-- ==== Sys2Proof/Tests/Slice0.lean ====
section
/-! SUPPORT. Tests. The ill-formed commands that the checks refuse, a few one-step examples of the spec, and for each statement concrete
states and operands that meet the hypotheses of its clauses. -/

namespace Sys2Proof.Tests

set_option maxRecDepth 200000
set_option Elab.async false

open Sys2Proof Sys2Proof.Machine

/-! ### Commands that name nothing a device has -/

/-- A cell with a class, a payload and a trailer. -/
def ill (cls trailer : Nat) (n : Nat) : Cell :=
  { cls := cls, dir := 0, hops := 0, loc := false, bcast := false, sync := false, rsp := false, err := false, seq := 0, dest := 0,
    src := 0, stream := 0, typ := 0, aux := 0, hcrc := 0, payload := List.replicate n 0, trailer := trailer, uncorr := false }

/-- A descriptor whose first dword is `a`. -/
def illD (a : Nat) : Descriptor := { addrLo := a, addrHi := 0, length := 0, dstLo := 0, dstHi := 0, flags := 0, last := 0 }

/-- An image that claims a key slot. -/
def illI (slot : Nat) : ImageCheck := { present := true, firmware := true, version := 0, keySlot := slot, keyDigest := 0, sigOk := true }

/-- A measurement with a current. -/
def illM (c : Int) : ChopMeas := { current := c, phaseNs := 0, cycleNs := 0, peak := 0, valley := 0 }

/-- A stage report that names a lane. -/
def illS (n : Nat) : StageInfo := { inverted := false, laneIndex := n, farPrecode := false, eye := 0, pre := 0, main := 0, post := 0, farReady := false }

theorem test_refused_addresses :
    (Instr.registerWrite .kryty 2097152 [0] 15).wf = false ∧ (Instr.memoryWindowWrite .kryty 0x100000 [0] 16).wf = false ∧
    (Instr.registerWrite .kryty 0 [] 0).wf = false ∧ (Instr.registerRead .pcie 0 129).wf = false ∧ (Instr.drainDone 2097152).wf = false ∧
    (Instr.debugAccess (.read 2097152)).wf = false ∧ (Instr.mgtWrite 16777216 0 [] none).wf = false ∧
    (Instr.bar2Request 268435456 ⟨false, [], 1, 0⟩).wf = false ∧ (Instr.bar2Request 0 ⟨true, [], 1, 0⟩).wf = false ∧
    (Instr.configurationUpset 0 32).wf = false := by decide

theorem test_refused_numbers :
    (Instr.pllLock (.lane 6)).wf = false ∧ (Instr.resetRelease false false 128).wf = false ∧ (Instr.sendDeadline 80 0).wf = false ∧
    (Instr.sendDeadline 0 12).wf = false ∧ (Instr.remoteTimeout 256).wf = false ∧ (Instr.evqHoldoffExpire 16).wf = false ∧
    (Instr.dlyReqSend 28).wf = false ∧ (Instr.lossOfLock 48).wf = false ∧ (Instr.stageTimeout 0 16).wf = false ∧
    (Instr.laneStageDone 0 (illS 256)).wf = false ∧ (Instr.cairnCopyDisagree (.term 12) 0 0 0 0).wf = false ∧ (Instr.trefi 4).wf = false ∧
    (Instr.mr4Read 0 256 false false).wf = false ∧ (Instr.slotDue 24).wf = false ∧ (Instr.ffEntry 6).wf = false ∧
    (Instr.lampAgeOut .w 512 0).wf = false ∧ (Instr.lampAgeOut .w 0 64).wf = false ∧ (Instr.kernelLoadDone 16).wf = false ∧
    (Instr.traverseClock [4]).wf = false ∧ (Instr.pwrGo .kryty .base 4).wf = false := by decide

theorem test_refused_contents :
    (Instr.test 0 (ill 4 0 0)).wf = false ∧ (Instr.test 0 (ill 0 4294967296 0)).wf = false ∧ (Instr.test 0 (ill 0 0 257)).wf = false ∧
    (Instr.dmaDoorbell none 0 (.bell 0 15) [illD 4294967296]).wf = false ∧ (Instr.loadVerifyDone (illI 4)).wf = false ∧
    (Instr.keyRecordApply ⟨[], false, 0, false, illI 4⟩).wf = false ∧ (Instr.dramRequest ⟨16, false, 0, [], 0⟩).wf = false ∧
    (Instr.dramRequest ⟨0, true, 0, [], 0⟩).wf = false ∧ (Instr.rowSlot .w ⟨[(512, 0)], [], []⟩).wf = false ∧
    (Instr.rowSlot .w ⟨[], [64], []⟩).wf = false ∧ (Instr.rowSlot .w ⟨[], [], [2]⟩).wf = false ∧
    (Instr.configurationRequest 2 (.read .vendor)).wf = false ∧ (Instr.configurationRequest 0 (.read (.bar 1))).wf = false ∧
    (Instr.ptpMessage 0 (.announce 256)).wf = false ∧ (Instr.evqDoorbell 0 (.bell 4294967296 15)).wf = false ∧ (Instr.chopOnEnd 0 (illM 32768)).wf = false := by decide

theorem test_taken :
    (Instr.registerWrite .kryty 2097148 [0] 15).wf = true ∧ (Instr.test 27 (ill 3 4294967295 256)).wf = true ∧
    (Instr.chopOnEnd 5 (illM (-32768))).wf = true ∧ (Instr.loadVerifyDone (illI 3)).wf = true := by decide

/-! ### Values of the spec's own examples -/

/-- The node ID of position 17 on ring 5 of head 2 (00_scope.md). -/
theorem test_node_id : nodeId 2 5 17 = 0x0951 := by decide

/-- CRC-32C of the nine digits: the check value the algorithm is known by; polynomial, initial value and XOR are R82's. -/
theorem test_crc32c : crc32c [0x31, 0x32, 0x33, 0x34, 0x35, 0x36, 0x37, 0x38, 0x39] = 0xE3069283 := by decide +kernel

/-- Junction readings of 414 and 412 give 879 and 888 (the worked example of 17_electrical_package.md). -/
theorem test_derating : derateTarget 414 95 512 = 879 ∧ derateTarget 412 95 512 = 888 := by decide

/-- On-times and amplitude units at C = 0x1000, and where the extra code of value 4,129 falls on row 5 (08_lamp_drive.md). -/
theorem test_pulse_example :
    onTime 2048 4096 3968000 = 1984000 ∧ onTime 4095 4096 3968000 = 3967031 ∧ ampUnits 4096 4096 8 = 128 ∧ ampUnits 4129 4096 8 = 129 ∧
    spread 129 8 3 5 = 17 ∧ (List.range 8).countP (fun j => spread 129 8 j 5 = 17) = 1 := by decide

/-- The lamp map entry of sink 30 on row 5 (06_darning.md). -/
theorem test_lamp_map_address : lampMapAt 0 5 30 = 0x185078 := by decide

/-- The pads of the two builds count to their die's 2,304 and 1,600 (R417). -/
theorem test_pad_counts : padCount .head = 2304 ∧ padCount .tile = 1600 := by
  simp [padCount, centrePads, commonPads, supplyPads, railPads, padsOf, padsFrom, padsEach]

/-- Pads of a tile by their place (R416, R417). -/
theorem test_pads :
    padAt .tile 17 1 = some ⟨"LN_TXP", 0⟩ ∧ padAt .tile 25 33 = some ⟨"ROWE", 0⟩ ∧ padAt .tile 40 32 = some ⟨"SNK", 1023⟩ ∧
    padAt .tile 16 40 = some ⟨"VSS", 29⟩ := by decide

/-! ### Small states -/

/-- The registers are open and the firmware runs. -/
def up (s : State) : State := { s with bus := { s.bus with isOpen := true }, boot := { s.boot with phase := .run, memClear := true } }

/-- `s` with the register fields of the list written. -/
def fl (s : State) (l : List (Fld × Nat)) : State := l.foldl (fun a e => a.wr e.1 e.2) s

/-- A tile whose boot is over. -/
def T : State := up State.reset

/-- A head whose boot is over. -/
def H : State := up State.resetHead

/-- A page enabled and running. -/
def on (b : Blk) (w : Nat) : List (Fld × Nat) := [(R.ENABLE (b.pg w), 1), (R.RUN (b.pg w), 2)]

/-- A sealed control cell. -/
def ctl (typ src dest seq : Nat) (bcast : Bool) (pl : List Byte) : Cell :=
  sealCell { mkCell clsControl typ src dest seq false bcast pl with hops := 3 } false

/-- Lanes 0 to 7 enabled. -/
def lanes : List (Fld × Nat) := (R.ENABLE (Blk.LNE.pg 0), 1) :: (List.range 8).map (fun k => (R.LNE_CFG_ENABLE k, 1))

/-- A tile at position 5 of ring 2 of head 3, its two ports UP. -/
def upT (l : List (Fld × Nat)) : State :=
  fl T ([(R.RING_STATE_END_A 0, 2), (R.RING_STATE_END_A 1, 2), (R.RING_STATE_NODE 0, nodeId 3 2 5), (R.RING_STATE_NODE 1, nodeId 3 2 5),
    (R.RING_CFG_ENABLE 0, 1), (R.RING_CFG_ENABLE 1, 1), (R.ENABLE (Blk.RING.pg 0), 1), (R.RING_CFG_LANE_A 1, 4)] ++ lanes ++ l)

/-- A head whose ring 0 is UP at both ends. -/
def upH (l : List (Fld × Nat)) : State :=
  fl H ([(R.RING_STATE_END_A 0, 2), (R.RING_STATE_END_B 0, 2), (R.RING_CFG_ENABLE 0, 1), (R.ENABLE (Blk.RING.pg 0), 1),
    (R.RING_CFG_LANE_B 0, 4)] ++ lanes ++ l)

/-- A port whose lanes 0 to 3 send codewords. -/
def pI : Port := { Port.init with coded := [0, 1, 2, 3] }

/-- The hypotheses of StepRunsTheCommandInFront can be met, clause by clause. -/
theorem witness_StepRunsTheCommandInFront :
    (∃ (c : Instr) (rest : List Instr) (s : State), s.pending = c :: rest) :=
  by refine ⟨.epcLocked, ([] : List Instr), { T with pending := [.epcLocked] }, ?_⟩; decide +kernel

/-- The hypotheses of EmptyQueueIdlesOneClock can be met, clause by clause. -/
theorem witness_EmptyQueueIdlesOneClock :
    (∃ (s : State), s.pending = []) :=
  by refine ⟨State.reset, ?_⟩; decide +kernel

/-- The hypotheses of EveryStepKeepsTheInvariant can be met, clause by clause. -/
theorem witness_EveryStepKeepsTheInvariant :
    (∃ (s : State), s.wf = true) :=
  by refine ⟨State.reset, ?_⟩; decide +kernel

/-- The hypotheses of EveryCommandCompletes can be met, clause by clause. -/
theorem witness_EveryCommandCompletes :
    (∃ (s : State), s.wf = true) :=
  by refine ⟨State.reset, ?_⟩; decide +kernel

/-- The hypotheses of RefusedWriteOnlyLogs can be met, clause by clause. -/
theorem witness_RefusedWriteOnlyLogs :
    (∃ (path : Path) (addr : Nat) (data : List Word) (be : Nat) (a : Nat) (r : Nat) (s : State), s.pathOpen path = true ∧ s.busError
          path true addr data.length be = some (a, r)) :=
  by refine ⟨.kryty, 0x200000, [0], 15, 0x200000, 3, T, ?_⟩; decide +kernel

/-- Lamp drive's page of half W: enabled, locked, in a state of RUN. -/
def lk (e l r : Nat) : State := fl T [(R.ENABLE (Blk.LMP.pg 0), e), (R.LOCK (Blk.LMP.pg 0), l), (R.RUN (Blk.LMP.pg 0), r)]
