-- ==== Sys2Proof/Machine/Dispatch.lean ====
section
/-! DEFINITION. One arm for each constructor of Instr, each one call of that instruction's meaning. -/

namespace Sys2Proof.Machine

def exec (i : Instr) (s : State) : Host.Outcome State Fault Refusal :=
  match i with
  -- the header's STEP rows
  | .typeCont g => Sys2Proof.Machine.execTypeCont g s
  | .typeLast g => Sys2Proof.Machine.execTypeLast g s
  | .fixZero => Sys2Proof.Machine.execFixZero s
  | .fixNonzeroB7 low => Sys2Proof.Machine.execFixNonzeroB7 low s
  | .fixNonzeroB6 low => Sys2Proof.Machine.execFixNonzeroB6 low s
  | .fixNonzeroB5 low => Sys2Proof.Machine.execFixNonzeroB5 low s
  | .fixNonzeroB4 low => Sys2Proof.Machine.execFixNonzeroB4 low s
  | .fixNonzeroB3 low => Sys2Proof.Machine.execFixNonzeroB3 low s
  | .fixNonzeroB2 low => Sys2Proof.Machine.execFixNonzeroB2 low s
  | .fixNonzeroB1 low => Sys2Proof.Machine.execFixNonzeroB1 low s
  | .fixNonzeroB0 => Sys2Proof.Machine.execFixNonzeroB0 s
  | .widthCont g => Sys2Proof.Machine.execWidthCont g s
  | .widthLast g => Sys2Proof.Machine.execWidthLast g s
  | .heightCont g => Sys2Proof.Machine.execHeightCont g s
  | .heightLast g => Sys2Proof.Machine.execHeightLast g s
  -- the bitmap's STEP row
  | .rowByte p => Sys2Proof.Machine.execRowByte p s
  -- the HOST rows
  | .readReg off data => Sys2Proof.Machine.execReadReg off data s
  | .start ign => Sys2Proof.Machine.execStart ign s
  | .ctrlWriteZero ign => Sys2Proof.Machine.execCtrlWriteZero ign s
  | .writeIgnoredStatus data => Sys2Proof.Machine.execWriteIgnoredStatus data s
  | .writeIgnoredErrcode data => Sys2Proof.Machine.execWriteIgnoredErrcode data s
  | .writeInLen data => Sys2Proof.Machine.execWriteInLen data s
  | .writeIgnoredRo off data => Sys2Proof.Machine.execWriteIgnoredRo off data s
  | .writeIgnoredRsvd off data => Sys2Proof.Machine.execWriteIgnoredRsvd off data s

end Sys2Proof.Machine
end

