/-! ### Host commands -/

/-- 43_host.md R161: what a read of each offset returns; no register and no memory byte changes. That the value is found
in rdata (log entry 5) and that a read word may hold any data bits (log entry 15) is the model's choice. -/
def Obligations.ReadRegReturnsTheRegister : Prop :=
  ∀ (s : State) (off : BitVec 6) (data : Word), off.toNat % 4 = 0 →
    ∃ t, exec (.readReg off data) s = .next t ∧
      (off = 0x00#6 → t.rdata = 0#32) ∧
      (off = 0x04#6 → t.rdata.toNat = s.phase.bits.toNat * 16 + (if s.phase = .error then 4 else 0) +
        (if s.phase = .done then 2 else 0) +
        (if 1 ≤ s.phase.bits.toNat ∧ s.phase.bits.toNat ≤ 5 then 1 else 0)) ∧
      (off = 0x08#6 → t.rdata.toNat = s.errcode.toNat) ∧
      (off = 0x0C#6 → t.rdata = s.inLen) ∧
      (off = 0x10#6 → t.rdata = s.pos) ∧
      (off = 0x14#6 → t.rdata = s.imgType) ∧
      (off = 0x18#6 → t.rdata = s.width) ∧
      (off = 0x1C#6 → t.rdata = s.height) ∧
      (0x20 ≤ off.toNat → t.rdata = 0#32) ∧
      t.registers = s.registers ∧ t.input = s.input ∧ t.output = s.output ∧ t.platform = s.platform ∧
      t.agenda = s.agenda ∧ t.draws = s.draws

/-- 20_memory.md R61, R63, 70_reset_and_hazards.md R205: START takes the buffers from the host and leaves unordered what
was; of the reads only one of STATUS in DONE or ERROR gives the buffers back, and it orders every earlier write of the
block (the model's fields sync and unseen, log entries 6 and 18). -/
def Obligations.StatusReadEndsTheDecodeForTheHost : Prop :=
  (∀ (s : State) (ign : BitVec 31), s.busy = false → ∃ t, exec (.start ign) s = .next t ∧ t.sync = .pending ∧
    t.unorderedBelow = s.unorderedBelow) ∧
  (∀ (s : State) (off : BitVec 6) (data : Word), off.toNat % 4 = 0 →
    ∃ t, exec (.readReg off data) s = .next t ∧
      (off = 0x04#6 → s.phase = .done → t.sync = .owner ∧ t.unorderedBelow = 0) ∧
      (off = 0x04#6 → s.phase = .error → t.sync = .failed ∧ t.unorderedBelow = 0) ∧
      (off ≠ 0x04#6 ∨ (s.phase ≠ .done ∧ s.phase ≠ .error) →
        t.sync = s.sync ∧ t.unorderedBelow = s.unorderedBelow))

/-- 43_host.md R163: START when the block is not BUSY; IN_LEN and both memories are kept. -/
def Obligations.StartBeginsADecode : Prop :=
  ∀ (s : State) (ign : BitVec 31), s.phase = .idle ∨ s.phase = .done ∨ s.phase = .error →
    ∃ t, exec (.start ign) s = .next t ∧
      t.registers = { Registers.atReset with phase := .type, inLen := s.inLen } ∧ t.busy = true ∧
      t.done = false ∧ t.err = false ∧
      t.input = s.input ∧ t.output = s.output ∧ t.platform = s.platform ∧ t.agenda = s.agenda ∧
      t.rdata = s.rdata ∧ t.draws = s.draws

/-- 43_host.md R164: START while BUSY changes nothing, and nothing but the block's own turn and reset moves a register of
a running decode. -/
def Obligations.StartWhileBusyIsIgnored : Prop :=
  ∀ (s : State), s.busy = true →
    (∀ ign, exec (.start ign) s = .next s) ∧
    (∀ e rest t, s.agenda = e :: rest → e ≠ .block → e ≠ .reset → step s = .next t → t.registers = s.registers)

/-- 43_host.md R162: a write to CTRL with bit 0 = 0 has no effect, and bits 31:1 of any write to CTRL are ignored. -/
def Obligations.CtrlWriteZeroHasNoEffect : Prop :=
  ∀ (s : State) (ign ign' : BitVec 31),
    exec (.ctrlWriteZero ign) s = .next s ∧ exec (.start ign) s = exec (.start ign') s

/-- 43_host.md R165: writes to the read-only registers and to the reserved offsets change no state. -/
def Obligations.IgnoredWritesChangeNothing : Prop :=
  ∀ (s : State) (off : BitVec 6) (data : Word),
    exec (.writeIgnoredStatus data) s = .next s ∧ exec (.writeIgnoredErrcode data) s = .next s ∧
    exec (.writeIgnoredRo off data) s = .next s ∧ exec (.writeIgnoredRsvd off data) s = .next s

/-- 43_host.md R166, 10_state.md R31: WRITE_IN_LEN writes all 32 bits when the block is not BUSY and is ignored while it
is; no other instruction changes IN_LEN. -/
def Obligations.WriteInLenUnlessBusy : Prop :=
  (∀ (s : State) (data : Word),
    (s.busy = false → exec (.writeInLen data) s = .next { s with inLen := data }) ∧
    (s.busy = true → exec (.writeInLen data) s = .next s)) ∧
  (∀ (s t : State) (i : Instr), exec i s = .next t → (∀ data, i ≠ .writeInLen data) → t.inLen = s.inLen)

/-- 10_state.md R35, 43_host.md R163: two machines that agree on IN_LEN have the same registers after START, whatever
each did before. -/
def Obligations.StartForgetsEarlierDecodes : Prop :=
  ∀ (s s' t t' : State) (ign ign' : BitVec 31), s.busy = false → s'.busy = false → s.inLen = s'.inLen →
    exec (.start ign) s = .next t → exec (.start ign') s' = .next t' → t.registers = t'.registers

/-! ### The host and the memories -/

/-- 20_memory.md R61 item 1, R62, 70_reset_and_hazards.md R203, R205: a host write to the input space is what the block
reads later; while BUSY, and from START until STATUS has been read with DONE or ERR or reset has come, it is refused (`sync`
is the model's, log entry 6). That reset ends the refusal, although R205 asks for a STATUS read with BUSY = 0, is the
model's choice (log entry 11, DEDUCED). That the write is stored at every 32-bit address, also at or past IN_LEN, is the
model's choice (log entry 14, DEDUCED: R50 gives the space the addresses below IN_LEN, and R203 lets the host place the
octets before it writes IN_LEN). -/
def Obligations.HostInputWriteOrRefusal : Prop :=
  ∀ (s : State) (a : InAddr) (b : Byte) (rest : List HostEvent), s.runnable →
    s.agenda = .writeInput a b :: rest →
    (s.busy = true ∨ s.sync = .pending → step s = .refused .inputWriteDuringDecode) ∧
    (s.busy = false → s.sync ≠ .pending → ∃ t, step s = .next t ∧ t.inRead a.toNat = b ∧
      (∀ k, k ≠ a.toNat → t.input.read k = s.input.read k) ∧ t.output = s.output ∧
      t.registers = s.registers ∧ t.agenda = rest)

/-- 70_reset_and_hazards.md R206, 20_memory.md R50, R53, R63: a host write to a backed output byte is refused while BUSY;
outside it, the byte is stored where every write of the block to it is ordered before the host's, some byte is stored where
one is not (a free value, log entry 9), and no other byte changes (unorderedBelow is the model's, log entries 6 and 18). -/
def Obligations.HostOutputWriteOrRefusal : Prop :=
  ∀ (s : State) (a : OutAddr) (b : Byte) (rest : List HostEvent), s.runnable →
    s.agenda = .writeOutput a b :: rest → a.toNat < s.platform.outCap →
    (s.busy = true → step s = .refused .outputWriteWhileBusy) ∧
    (s.busy = false → ∃ t v, step s = .next t ∧
      t.output.read a.toNat = some v ∧ (s.unorderedBelow ≤ a.toNat → v = b) ∧
      (∀ k, k ≠ a.toNat → t.output.read k = s.output.read k) ∧
      t.input = s.input ∧ t.registers = s.registers)

/-- 20_memory.md R61 item 2, R53: a host read of an output byte made neither while BUSY nor after ERROR returns the byte the
space holds when every write of the block to it is ordered before the read: every byte after a read of STATUS that
returned DONE (`sync` is then owner), and without one every byte from unorderedBelow on (`sync`, unorderedBelow and rdata
are the model's, log entries 5, 6 and 18). -/
def Obligations.OutputReadAfterDoneIsExact : Prop :=
  ∀ (s : State) (a : OutAddr) (b : Byte) (rest : List HostEvent), s.runnable →
    s.agenda = .readOutput a :: rest → a.toNat < s.platform.outCap → s.phase = .idle ∨ s.phase = .done →
    s.output.read a.toNat = some b →
    (Sound s → s.sync = .owner → step s = .next { s with agenda := rest, rdata := b.setWidth 32 }) ∧
    (s.sync ≠ .failed → s.sync ≠ .failedUnread → s.unorderedBelow ≤ a.toNat →
      step s = .next { s with agenda := rest, rdata := b.setWidth 32 })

# # #

• **Directions for this task**: Give back, verbatim, the lines from the top of the entries above through the line containing "(Instr.pllLock (.lane 6)).wf".

• **Answer to the exercise**:
-- ==== Sys2Proof/Tests/Slice0.lean ====
section
/-! SUPPORT. Tests. The ill-formed commands that the checks refuse, a few one-step examples of the spec, and for each statement concrete
states and operands that meet the hypotheses of its clauses. -/

namespace Sys2Proof.Tests

set_option maxRecDepth 200000
set_option Elab.async false

open Sys2Proof Sys2Proof.Machine

/-! ### Commands that name nothing a device has -/

/-- A cell with a class, a payload and a trailer. -/
def ill (cls trailer : Nat) (n : Nat) : Cell :=
  { cls := cls, dir := 0, hops := 0, loc := false, bcast := false, sync := false, rsp := false, err := false, seq := 0, dest := 0,
    src := 0, stream := 0, typ := 0, aux := 0, hcrc := 0, payload := List.replicate n 0, trailer := trailer, uncorr := false }

/-- A descriptor whose first dword is `a`. -/
def illD (a : Nat) : Descriptor := { addrLo := a, addrHi := 0, length := 0, dstLo := 0, dstHi := 0, flags := 0, last := 0 }

/-- An image that claims a key slot. -/
def illI (slot : Nat) : ImageCheck := { present := true, firmware := true, version := 0, keySlot := slot, keyDigest := 0, sigOk := true }

/-- A measurement with a current. -/
def illM (c : Int) : ChopMeas := { current := c, phaseNs := 0, cycleNs := 0, peak := 0, valley := 0 }

/-- A stage report that names a lane. -/
def illS (n : Nat) : StageInfo := { inverted := false, laneIndex := n, farPrecode := false, eye := 0, pre := 0, main := 0, post := 0, farReady := false }

theorem test_refused_addresses :
    (Instr.registerWrite .kryty 2097152 [0] 15).wf = false ∧ (Instr.memoryWindowWrite .kryty 0x100000 [0] 16).wf = false ∧
    (Instr.registerWrite .kryty 0 [] 0).wf = false ∧ (Instr.registerRead .pcie 0 129).wf = false ∧ (Instr.drainDone 2097152).wf = false ∧
    (Instr.debugAccess (.read 2097152)).wf = false ∧ (Instr.mgtWrite 16777216 0 [] none).wf = false ∧
    (Instr.bar2Request 268435456 ⟨false, [], 1, 0⟩).wf = false ∧ (Instr.bar2Request 0 ⟨true, [], 1, 0⟩).wf = false ∧
    (Instr.configurationUpset 0 32).wf = false := by decide

theorem test_refused_numbers :
    (Instr.pllLock (.lane 6)).wf = false ∧ (Instr.resetRelease false false 128).wf = false ∧ (Instr.sendDeadline 80 0).wf = false ∧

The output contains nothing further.